外公俯身拾起一棵草,又接連拔起這同一種草。這種草葉子像一柄柄攤開的調羹似的貼著地皮長,中間豎著一莖,地上到處見。我問外公這是什么呀?外公告訴我,此地稱打官司草,但它正式的名字叫車前草,可以當藥用,他要采回去派用場。
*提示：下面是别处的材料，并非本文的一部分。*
/-- With no recorded fault and busy = 1: each of the four frame instructions and the thirteen register and window
accesses, for all operands, sets the refused mark and changes nothing else where it is not the executor's access: at a
pc that is not its row of the step table, or at its row with an operand the request does not give it (another opcode,
address, frame word, offset or byte, or a window access in the other direction). (That such an access is another
agent's is Log 13.)
Rests on R45, R111, R113, R115, R121, R140, Log 13. -/
def Obligations.AccessOutOfRowIsRefused : Prop :=
  ∀ (s : State) (i : Instr), s.faults = [] → s.busy = true → i.isAccess = true →
    let r := s.req
    let word := encodeFrame s.cfg.addrLen r.instruction (r.role == .tx) r.length
    let place (o : Word) (n : Nat) : Prop := o.toNat = (s.ptr - s.cfg.windowBase).toNat + n
    (ownRow i s.pc = false
      ∨ (∃ op, i = .wrInstrctrl op ∧ op ≠ r.instruction.opcode)
      ∨ (∃ a, i = .wrInstraddr a ∧ a ≠ if r.instruction.hasAddress = true then r.address else 0)
      ∨ (∃ w, i = .wrInstrframe w ∧ w ≠ word)
      ∨ (∃ f, (i = .frameRead f ∧ frameWord 0 f ≠ word) ∨ (i = .frameReadMemory f ∧ frameWord 1 f ≠ word)
          ∨ (i = .frameWrite f ∧ frameWord 2 f ≠ word) ∨ (i = .frameWriteMemory f ∧ frameWord 3 f ≠ word))
      ∨ (∃ o n, i = .winRd o ∧ s.pc = .s5 n ∧ (s.word.getLsbD 13 = true ∨ ¬place o n))
      ∨ (∃ o v n, i = .winWr o v ∧ s.pc = .s5 n ∧ (s.word.getLsbD 13 = false ∨ ¬place o n ∨ r.buffer[n]? ≠ some v))) →
    exec i s = .next { s with refused := true }

/-- Whatever the state: if a step answers a next state, its parameters are the same, P_ADDR_LEN among them, and its
history is the old one followed by at most two events; two only where a frame is performed, the frame event and then
RegWrite(CTRLA, 0x01000002). And the recorded clock rate changes only by SETCLK.
Rests on R35, R7, R31, R122. -/
def Obligations.ParametersStayAndHistoryGrows : Prop :=
  (∀ s t : State, step s = .next t →
    t.cfg = s.cfg
    ∧ ∃ es : List Event, t.history = s.history ++ es
      ∧ (es.length ≤ 1 ∨ ∃ e, es = [.frame e, .regWrite .ctrla 0x01000002]))
  ∧ ∀ (s t : State) (i : Instr), exec i s = .next t → (∀ hz, i ≠ .setclk hz) → t.clockHz = s.clockHz

/-- Both are empty at launch. Whatever the state: if a step answers a next state, its faults are the old ones, or the old
ones and one more, and the refused mark is still set if it was. A state with a recorded fault or the refused mark
satisfies neither CleanEntry nor the end of a run.
Formalises R34. -/
def Obligations.FaultsAndRefusedOnlyGrow : Prop :=
  (∀ p : Params, (State.launch p).faults = [] ∧ (State.launch p).refused = false)
  ∧ (∀ s t : State, step s = .next t →
    (t.faults = s.faults ∨ ∃ f, t.faults = s.faults ++ [f]) ∧ (s.refused = true → t.refused = true))
  ∧ ∀ s : State, s.faults ≠ [] ∨ s.refused = true → s.runEnded = false ∧ s.cleanEntry = false

/-- Whatever the state and instruction: if the next state has another list of faults, then exactly one fault was added,
with the executor's pc, and every other field is unchanged: no register, controller, cache, executor or history
change. From the state with the fault no instruction and no step answers a next state, and it is not a successful end.
Formalises R137. -/
def Obligations.FaultLeavesEverythingElse : Prop :=
  ∀ (s t : State) (i : Instr), exec i s = .next t → t.faults ≠ s.faults →
    (∃ (code : FaultCode) (info : FaultInfo), t = { s with faults := s.faults ++ [{ code, info, pc := s.pc }] })
    ∧ (∀ (j : Instr) (u : State), exec j t ≠ .next u) ∧ (∀ u : State, step t ≠ .next u) ∧ t.runEnded = false

/-- Whatever the state and instruction, with a next state: INSTRCTRL changes only by WR_INSTRCTRL or EXEC at S3_OP;
INSTRADDR only by WR_INSTRADDR or EXEC at S3_ADDR; INSTRFRAME and nextSeq only by WR_INSTRFRAME or EXEC at S3_FRAME;
settled only by those and by RD_INSTRFRAME or EXEC at S4; ENABLE only by START, a frame instruction or EXEC at
S6_START; CEN only by CACHE_DISABLE, CACHE_ENABLE or EXEC at S2_DIS or S7; CSTS only by CACHE_SETTLE; lines only by
CACHE_INVALIDATE or EXEC at S2_INV; INSTREND only by COMPLETE, CLR_INTFLAG or EXEC at S6_CLR; encOut only by ENCODE;
the refused mark only by an access. (encOut is the model's own output port, Log 16; what counts as another agent's
access is Log 13.)
Rests on R18, R28, R29, R42, R90, R97, R106, R140, Log 13, Log 16. -/
def Obligations.RegistersChangeOnlyByTheirWrites : Prop :=
  ∀ (s t : State) (i : Instr), exec i s = .next t →
    let performs := i = .start ∨ ∃ f, i = .frameRead f ∨ i = .frameReadMemory f ∨ i = .frameWrite f ∨ i = .frameWriteMemory f
    (t.instrctrl = s.instrctrl ∨ (∃ op, i = .wrInstrctrl op) ∨ (i = .exec ∧ s.pc = .s3Op))
    ∧ (t.instraddr = s.instraddr ∨ (∃ a, i = .wrInstraddr a) ∨ (i = .exec ∧ s.pc = .s3Addr))
    ∧ ((t.instrframe = s.instrframe ∧ t.nextSeq = s.nextSeq) ∨ (∃ w, i = .wrInstrframe w) ∨ (i = .exec ∧ s.pc = .s3Frame))
    ∧ (t.settled = s.settled ∨ (∃ w, i = .wrInstrframe w) ∨ i = .rdInstrframe ∨ (i = .exec ∧ (s.pc = .s3Frame ∨ s.pc = .s4)))
    ∧ (t.enable = s.enable ∨ performs ∨ (i = .exec ∧ s.pc = .s6Start))
    ∧ (t.cen = s.cen ∨ i = .cacheDisable ∨ i = .cacheEnable ∨ (i = .exec ∧ (s.pc = .s2Dis ∨ s.pc = .s7)))
    ∧ (t.csts = s.csts ∨ i = .cacheSettle)
    ∧ (t.lines = s.lines ∨ i = .cacheInvalidate ∨ (i = .exec ∧ s.pc = .s2Inv))
    ∧ (t.instrend = s.instrend ∨ i = .complete ∨ i = .clrIntflag ∨ (i = .exec ∧ s.pc = .s6Clr))
    ∧ (t.encOut = s.encOut ∨ ∃ d txPresent length, i = .encode d txPresent length)
    ∧ (t.refused = s.refused ∨ i.isAccess = true)

/-- Whatever the state and instruction, with a next state: req and busy from 0 to 1 only by a submission; busy from 1 to 0
and result only by EXEC at RET; ptr and bracket only by EXEC at S1; word only by WR_INSTRFRAME or EXEC, at S3_FRAME;
rx only by a submission, or by WIN_RD or EXEC at a copy row; pc only by a submission, by EXEC, or by a primitive or a
barrier at its own row of the step table; the script by none. (The script is the model's own field, Log 11.)
Rests on R25, R26, R107, R108, R110, R113, R115, R118, R121, R87, Log 11. -/
def Obligations.ExecutorFieldsChangeOnlyByTheirSteps : Prop :=
  ∀ (s t : State) (i : Instr), exec i s = .next t →
    ((t.req = s.req ∧ (s.busy = false → t.busy = false)) ∨ i.submits = true)
    ∧ ((t.result = s.result ∧ (s.busy = true → t.busy = true)) ∨ (i = .exec ∧ s.pc = .ret))
    ∧ ((t.ptr = s.ptr ∧ t.bracket = s.bracket) ∨ (i = .exec ∧ s.pc = .s1))
    ∧ (t.word = s.word ∨ (s.pc = .s3Frame ∧ (i = .exec ∨ ∃ w, i = .wrInstrframe w)))
    ∧ (t.rx = s.rx ∨ i.submits = true ∨ ((∃ n, s.pc = .s5 n) ∧ (i = .exec ∨ ∃ o, i = .winRd o)))
    ∧ (t.pc = s.pc ∨ (i.submits = true ∧ s.busy = false) ∨ i = .exec ∨ ownRow i s.pc = true ∨ (i = .dsb ∧ s.pc = .s6Dsb)
        ∨ (i = .isb ∧ s.pc = .s6Isb))
    ∧ t.script = s.script

/-- For all parameters in their ranges the state after reset is sound and coherent, with and without bring-up, and so is
State.reset.
Rests on R149, R150, R29, R61. -/
def Obligations.InvariantsHoldAtReset : Prop :=
  (∀ p : Params, p.wf = true →
    (State.launch p).sound = true ∧ (State.launch p).bringUp.sound = true
    ∧ (State.launch p).coherent = true ∧ (State.launch p).bringUp.coherent = true)
  ∧ State.reset.sound = true ∧ State.reset.coherent = true

/-- From every sound state, whatever the instruction, its operands and the script: if exec or step answers a next state,
it is sound. Sound: INSTRCTRL[31:8] = 0, INSTRFRAME has no reserved encoding, a pending frame agrees with INSTRFRAME,
INSTRCTRL and INSTRADDR, has the latest number, a next offset that counts its bytes and no data without a data phase,
a frame in flight is pending, busy = (pc is not IDLE), at most one fault, lines sorted without repeats, and the frames
performed are numbered 0, 1, 2, ... with nextSeq counting them and the frame not yet performed.
Rests on R20, R21, R26, R29, R30, R61, R90, R97, R121, R137. -/
def Obligations.SoundKeptByEveryStep : Prop :=
  (∀ (s t : State) (i : Instr), s.sound = true → exec i s = .next t → t.sound = true)
  ∧ ∀ s t : State, s.sound = true → step s = .next t → t.sound = true

/-- From every sound state, whatever the instruction: the frames of the next state's history are those of the old one, or
those and one more whose seq is their number; and its opcode and address are those INSTRCTRL and INSTRADDR hold.
Rests on R121, R29, R94. -/
def Obligations.FrameNumberIsFramesBefore : Prop :=
  ∀ (s t : State) (i : Instr), s.sound = true → exec i s = .next t →
    framesOf t.history = framesOf s.history
    ∨ ∃ e : FrameEvent, framesOf t.history = framesOf s.history ++ [e] ∧ e.seq = (framesOf s.history).length
      ∧ e.opcode = s.instrctrl.extractLsb' 0 8 ∧ e.optCode = 0
      ∧ e.addr = (if e.addrEn then e.addrLen.low s.instraddr else 0)

/-- The view of a state (INSTRCTRL, INSTRADDR, INSTRFRAME, settled, INSTREND, inflight, nextSeq, CEN, CSTS, lines, busy,
req, result) is the replay of its history from the launch state: this holds after reset, with and without bring-up,
and from every state of which it holds, every instruction and every step keeps it. So each register holds the value
last written, INSTREND is set by completion and cleared by a 1 in bit 10 only, and nothing changes without its event.
Rests on R18, R22, R26, R28, R29, R30, R31, R97, R103, R105, R106. -/
def Obligations.HistoryDeterminesState : Prop :=
  (∀ p : Params, (State.launch p).view = (State.launch p).replay ∧ (State.launch p).bringUp.view = (State.launch p).bringUp.replay)
  ∧ (∀ (s t : State) (i : Instr), s.view = s.replay → exec i s = .next t → t.view = t.replay)
  ∧ ∀ s t : State, s.view = s.replay → step s = .next t → t.view = t.replay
我對散落在野地里、溝渠邊、河灘上的一些野花野草,有了探究的興趣。外公見我好問,以后又教我識得了一些眼前常見的花草。比如菖蒲、艾蓬、脫力草、蒲公英、益母草,還有開著小紅花的酢漿草、名字有點好玩的鵝不食草。河灘上有一種植物,結出來的籽,小孩子常采摘下來當木珠子玩,原來這就是被現代人都認為好處多多的薏米,等等。外公說不要小看這些野草野花啊,雖說長得賴賤,常常讓走路人腳底踏來踏去,但它們大多是藥草,各有各的用場啊。外公又說,這就跟人一樣,看看周圍那些平平常常的木匠、鐵匠、篾匠、鞋匠,還有箍桶的,補碗的,修傘的,彈棉花的,他們都各有各的本事呢。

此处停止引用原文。